Caro professore.
È stato abbastanza difficile scrivere questa lettera... Circa due anni
fa ho avuto un problema di cui oggi sinceramente non mi pento di parlare perché
è normale essere deboli: chi in un modo, chi in un altro, ognuno ha qualcosa
che un po’ lo manda in crisi. Io ho avuto un problema di anoressia dal quale
sono riuscita ad uscire non grazie all’aiuto di psicologi o dottori, ma
semplicemente a quello della mia famiglia e delle mie amiche, che sono
diventate per me ormai la seconda casa, il luogo in cui ripararmi in caso di
tempesta. Durante quel periodo di dolore e difficoltà, quando di fronte solo
alla parola cibo tremavo e i miei occhi si riempivano di lacrime, ho riflettuto
molto. Le domande che mi sono posta sono state molteplici, ma quella che trovo
più importante e a cui ancora non ho trovato una risposta non è quella che
tutti potrebbero immaginare: "per quale motivo ciò è successo", bensì
una che forse è sorta alla fine del problema come conseguenza dei gesti altrui…

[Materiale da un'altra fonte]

-- ==== Sys2Proof/Machine/Burst.lean ====
section
/-! DEFINITION. The encoding function of the burst encoder (41_encoder.md R200 to R207): a pure function of the
configuration, a fire pattern, the pulse-split count and the timing mode. -/

namespace Sys2Proof.Machine

/-- The bits of a pair that the set bits of a primitive mask drive (41_encoder.md R201). -/
def primBits (c : Config) (m : Mask) : Pair :=
  (List.range c.P).foldl (fun acc p => if m.getLsbD p then acc ||| (1#16 <<< c.pmap.prim.getD p 0) else acc) 0

/-- One signal bit of a pair. -/
def signalBit (b : Bool) (pos : Nat) : Pair := if b then 1#16 <<< pos else 0

/-- `pw(m, ac, pc)`: the byte pair of a primitive mask, an address-clock bit and a primitive-clock bit (41_encoder.md R201). -/
def pw (c : Config) (m : Mask) (ac pc : Bool) : Pair :=
  primBits c m ||| signalBit ac c.pmap.aclk ||| signalBit pc c.pmap.pclk

/-- The pairs of one phase: data, data with clock, the repeat of it in long mode (t = 1), all zero (41_encoder.md R206 steps
3b to 3e). -/
def phasePairs (c : Config) (m : Mask) (t : Nat) : List Pair :=
  [pw c m false false, pw c m false true] ++ (if t = 1 then [pw c m false true] else []) ++ [pw c 0 false false]

/-- The pairs of one address slot: address advance, address settle, then the k phases (41_encoder.md R206 steps 1 to 3). -/
def slotPairs (c : Config) (word : Mask) (k t : Nat) : List Pair :=
  [pw c 0 true false, pw c 0 false false] ++ (List.range k).flatMap fun j => phasePairs c (word &&& c.splitMask k j) t

/-- The pairs of all A address slots in order, before backfill (41_encoder.md R206). -/
def contentPairs (c : Config) (pat : List Mask) (k t : Nat) : List Pair :=
  (List.range c.A).flatMap fun a => slotPairs c (pat.getD a 0) k t

/-- Backfill with all-zero pairs up to a length (41_encoder.md R206 step 4). -/
def backfill (n : Nat) (out : List Pair) : List Pair := out ++ List.replicate (n - out.length) 0

/-- `enc(pat, k, t)` (41_encoder.md R206). -/
def enc (c : Config) (pat : List Mask) (k t : Nat) : List Pair := backfill c.regionPairs (contentPairs c pat k t)

/-- The content length `L(k, t) = A · (2 + k · (3 + t))` (41_encoder.md R207). -/
def contentLength (c : Config) (k t : Nat) : Nat := c.A * (2 + k * (3 + t))

/-- The RDATA of the encode commands: L(k, t) in bits 31..16, REGION_PAIRS in bits 15..0 (41_encoder.md R209, R210). -/
def encodeLengths (c : Config) (k t : Nat) : Word := BitVec.ofNat 16 (contentLength c k t) ++ BitVec.ofNat 16 c.regionPairs

end Sys2Proof.Machine
end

Tutti siamo destinati a morire, chi prima, chi dopo, e tutti siamo destinati a
lasciare questo mondo indipendentemente da ciò che facciamo, dal nostro
comportamento, dalle scelte o dalle azioni. Allora mi chiedo: tutto ciò che
hanno fatto gli altri per me, aiutandomi in quel periodo difficile, svanirà
senza che nessuno lo ricordi? E io, lasciata questa terra, indipendentemente
dal fatto che mi ricongiungerò con Dio o mi reincarnerò in qualcosa di altro,
vivrò come se nulla fosse mai successo? Dimenticherò tutti i gesti e gli sforzi
che i miei genitori hanno fatto per salvarmi? Tutte le lacrime che hanno
versato e le preghiere che hanno fatto? Non riuscirò mai a onorare la loro
grandezza nemmeno con il ricordo e il grande amore che provo per loro? Resterà
almeno in me una traccia di quel ricordo? Come si può non spaventarsi sapendo
che tutto svanisce e si dissolve nella grandezza del mondo e alla fine del
battito del nostro cuore? Sto cercando, proprio per questo, di ringraziare in
qualsiasi modo tutti coloro che mi hanno aiutata, ma sempre, sapendo che tutto
svanirà, mi sento debole e ogni gesto mi risulta inutile.
Debora,
4H
Cara Debora,
Ci sono prospettive che fanno
apparire le nostre azioni insignificanti: quella del tempo della nascita
dell’universo o della comparsa della vita sul pianeta. Qualunque gesto nella
tessitura di una vita, tra miliardi di vite nello spazio e nel tempo e inserito
in una distanza temporale enorme può sembrare irrilevante. Il percorso individuale
rivela il suo carattere effimero, la Terra la sua marginalità, ogni gesto si
dissolve. La consapevolezza che ogni azione svanisce può farla apparire
inutile. Ma solo se considerata da distanze siderali. Se tutto diventa
inconsistente inserito in tali intervalli, è evidente che le unità di misura
della nostra vita debbano essere altre. Sperimentiamo, ancor prima di
comprenderlo con la ragione, che ci sono due tipi di amore: uno incondizionato
e uno condizionato. Il primo è quello dei genitori, che ci sostiene anche se
non abbiamo meriti. Eric Fromm ne “L’arte
di amare” scrive: «Non c'è niente che debba fare per essere amato — l'amore materno è
incondizionato. Tutto ciò che devo fare è essere — essere il suo bambino.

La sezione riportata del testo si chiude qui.